# 10 pound striper



## mahiavk (Sep 5, 2007)

Selder and I fishied the laporte shoreline yessturday and Selder landed a 10 pound striper, had a nice 23 inch red to go along with it and a eater black drum


----------



## ExAstro (Jun 22, 2005)

*What?*

I don't believe you. I want to see a picture.....ha ha


----------



## bigpun91 (Oct 2, 2005)

Im jealous, my wife and I fished several hours sunday with no bites, we use bait, no lures, I'm too lazy for that.


----------



## gregg75 (Jun 16, 2007)

my first attempt at moving a picture from a cell phone to the web.


----------



## ExAstro (Jun 22, 2005)

Wow, that's a monster!!


----------



## LDS (Jul 25, 2007)

That's incredible.


----------



## Rockfish (May 21, 2004)

Very nice. Is that the new Texas slam


----------



## yakfishin (Dec 8, 2005)

Great fish! but from the looks of it from the small photo looks like a hybrid?


----------



## Muddy (Dec 25, 2007)

Nice!


----------



## Captain Dave (Jul 19, 2006)

very nice pic and catch


----------



## txmeatsoaker (Nov 3, 2004)

Nice, almost looks like a hybrid.


----------



## kbc (Jul 10, 2006)

Nice Fish!


----------



## bobber (May 12, 2005)

yakfishin said:


> Great fish! but from the looks of it from the small photo looks like a hybrid?

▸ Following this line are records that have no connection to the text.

-- ==== Sys2Proof/Laws/Writes.lean ====
section
/-! SUPPORT. What a WRITE does with its words, said once (`takeWords_wrote`): which words it keeps, by the masks
written out in Safety.lean, and how it leaves the port; and which owner takes what. -/

namespace Sys2Proof.Machine

/-! ## The masks -/

/-- The mask of a port at an address, as the record map gives it, from the two conditions that move it. -/
def maskAt (loading frozen : Bool) (p : Port) (b : Nat) : Bool :=
  match placeOf b with
  | none => false
  | some r =>
    match p, r.record with
    | .u, .cab .u => decide (b - r.base < 3)
    | .l, .cab .l => decide (b - r.base < 3)
    | .c, .staging => loading
    | .c, .closeCheck => loading
    | .c, .textOut => true
    | .c, .parameters _ => !frozen
    | _, _ => false

theorem State.keeps_maskAt (s : State) (p : Port) (b : Nat) :
    s.keeps p b = maskAt s.lps.stagingOpen s.pst.frozen p b := by
  unfold State.keeps maskAt State.admits
  cases placeOf b <;> rfl

/-- The masks of the table of 9.3, from the two conditions that move them. -/
def tableMask (loading frozen : Bool) (p : Port) (b : Nat) : Bool :=
  match p with
  | .u => decide (0x020 ≤ b ∧ b < 0x023)
  | .l => decide (0x028 ≤ b ∧ b < 0x02B)
  | .c => (loading && decide ((0x248 ≤ b ∧ b < 0x24D) ∨ (0x250 ≤ b ∧ b < 0x252))) ||
      decide (0x318 ≤ b ∧ b < 0x31F) || (!frozen && decide (0x410 ≤ b ∧ b < 0x44E))

/-- Where the records that a port may write lie (11.3). -/
def RecordId.within : RecordId → Nat → Nat → Bool
  | .cab .u, base, n => base == 0x020 && n == 5
  | .cab .l, base, n => base == 0x028 && n == 5
  | .staging, base, n => base == 0x248 && n == 5
  | .closeCheck, base, n => base == 0x250 && n == 2
  | .textOut, base, n => base == 0x318 && n == 7
  | .parameters _, base, n => decide (0x410 ≤ base) && decide (base + n ≤ 0x44E)
  | _, _, _ => true

theorem recordMap_within : (recordMap.all fun r => r.record.within r.base r.words) = true := by
  decide +kernel

/-- A record covers each word of the stretches that a port may write. -/
theorem placeOf_writable :
    ([0x020, 0x021, 0x022].all fun b => placeOf b == some ⟨.cab .u, 0x020, 5⟩) = true ∧
      ([0x028, 0x029, 0x02A].all fun b => placeOf b == some ⟨.cab .l, 0x028, 5⟩) = true ∧
      ((List.range 5).all fun j => placeOf (0x248 + j) == some ⟨.staging, 0x248, 5⟩) = true ∧
      ((List.range 2).all fun j => placeOf (0x250 + j) == some ⟨.closeCheck, 0x250, 2⟩) = true ∧
      ((List.range 7).all fun j => placeOf (0x318 + j) == some ⟨.textOut, 0x318, 7⟩) = true ∧
      ((List.range 62).all fun j => (placeOf (0x410 + j)).any fun r => match r.record with
        | .parameters _ => true
        | _ => false) = true := by
  decide +kernel

theorem placeOf_some {b : Nat} {r : Place} (h : placeOf b = some r) :
    r.record.within r.base r.words = true ∧ r.base ≤ b ∧ b < r.base + r.words := by
  have m := List.mem_of_find?_eq_some h
  have i := List.find?_some h
  simp only [Bool.and_eq_true, decide_eq_true_eq] at i
  exact ⟨List.all_eq_true.1 recordMap_within r m, i⟩

/-- A stretch of the record map, by the offset in it. -/
theorem placeOf_stretch {f : Option Place → Bool} {base n b : Nat}
    (h : ((List.range n).all fun j => f (placeOf (base + j))) = true) (l : base ≤ b) (u : b < base + n) :
    f (placeOf b) = true := by
  have := List.all_eq_true.1 h (b - base) (List.mem_range.2 (by omega))
  rwa [Nat.add_sub_cancel' l] at this

theorem maskAt_eq (loading frozen : Bool) (p : Port) (b : Nat) :
    maskAt loading frozen p b = tableMask loading frozen p b := by
  obtain ⟨cu, cl, st, cc, tx, pa⟩ := placeOf_writable
  rw [Bool.eq_iff_iff]
  constructor
  · intro h
    unfold maskAt at h
    cases e : placeOf b with
    | none => simp [e] at h
    | some r =>
      obtain ⟨record, base, n⟩ := r
      obtain ⟨w, l, u⟩ := placeOf_some e
      rw [e] at h
      dsimp only at h l u w
      split at h <;> simp_all [RecordId.within, tableMask] <;> omega
  · intro h
    unfold maskAt
    cases p
    · simp only [tableMask, decide_eq_true_eq] at h
      have e := eq_of_beq (List.all_eq_true.1 cu b (by simp; omega))
      rw [e]; simp; omega
    · simp only [tableMask, decide_eq_true_eq] at h
      have e := eq_of_beq (List.all_eq_true.1 cl b (by simp; omega))
      rw [e]; simp; omega
    · simp only [tableMask, Bool.or_eq_true, Bool.and_eq_true, decide_eq_true_eq] at h
      obtain (⟨o, ⟨l, u⟩ | ⟨l, u⟩⟩ | ⟨l, u⟩) | ⟨o, l, u⟩ := h
      · rw [eq_of_beq (placeOf_stretch (f := (· == _)) st l (by omega))]; exact o
      · rw [eq_of_beq (placeOf_stretch (f := (· == _)) cc l (by omega))]; exact o
      · rw [eq_of_beq (placeOf_stretch (f := (· == _)) tx l (by omega))]
      · have e := placeOf_stretch pa l (by omega)
        cases k : placeOf b with
        | none => simp [k] at e
        | some r =>
          obtain ⟨record, base, n⟩ := r
          rw [k] at e
          cases record <;> simp_all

I agree.. Nice catch either way. Are the lines broken??


----------



## Sow Trout (Jun 28, 2004)

Hopefully, they will adapt to the bay. Are they good eating?


----------



## activescrape (Jan 8, 2006)

Definately a hybrid. We do them on the halfshell, just like redfish. My experience is they taste better coming out of cold water(wintertime) than summertime. Excellent fighters.


----------



## rrankin (Jan 22, 2008)

looks like a hybrid to me too and they are delicious. I catch stripers and hybrids in lakes in the spring and summer and have cooked them every way I can imagine. Blackened, Halfshell, and fried are my top 3.


----------



## troutsupport (May 22, 2006)

10 lb striper on trout tackle is a nice haul.


----------



## Gumby (Aug 11, 2005)

We catch em up on Lake Conroe, guess some escaped Montgomery county for points south. Started fishing Galveston bay in the 60's as a kid and have never seen one caught untill this year. Very cool. We cook them the same ways too. Very good on the table. Later, Tom.


----------



## shadslinger (Aug 21, 2005)

That is a hybrid, and a hog of one. I bet it tussled a little.


----------



## mahiavk (Sep 5, 2007)

how big do the hybridas get


----------



## shadslinger (Aug 21, 2005)

Almost 20lbs in some places, anything 2 digits is a hog!


----------



## SEAHUNT186 (Dec 24, 2004)

Those things fight just as good as reds do. I used to catch those bad boys on Lake Livingston. You get into a school of those and it's fun, fun, fun!! 
I'm jealous!! Very nice haul!!
Steve


----------



## KrazyFish (Feb 25, 2008)

I believed that is a hybrid, too round to be a striper.

Good catch though


----------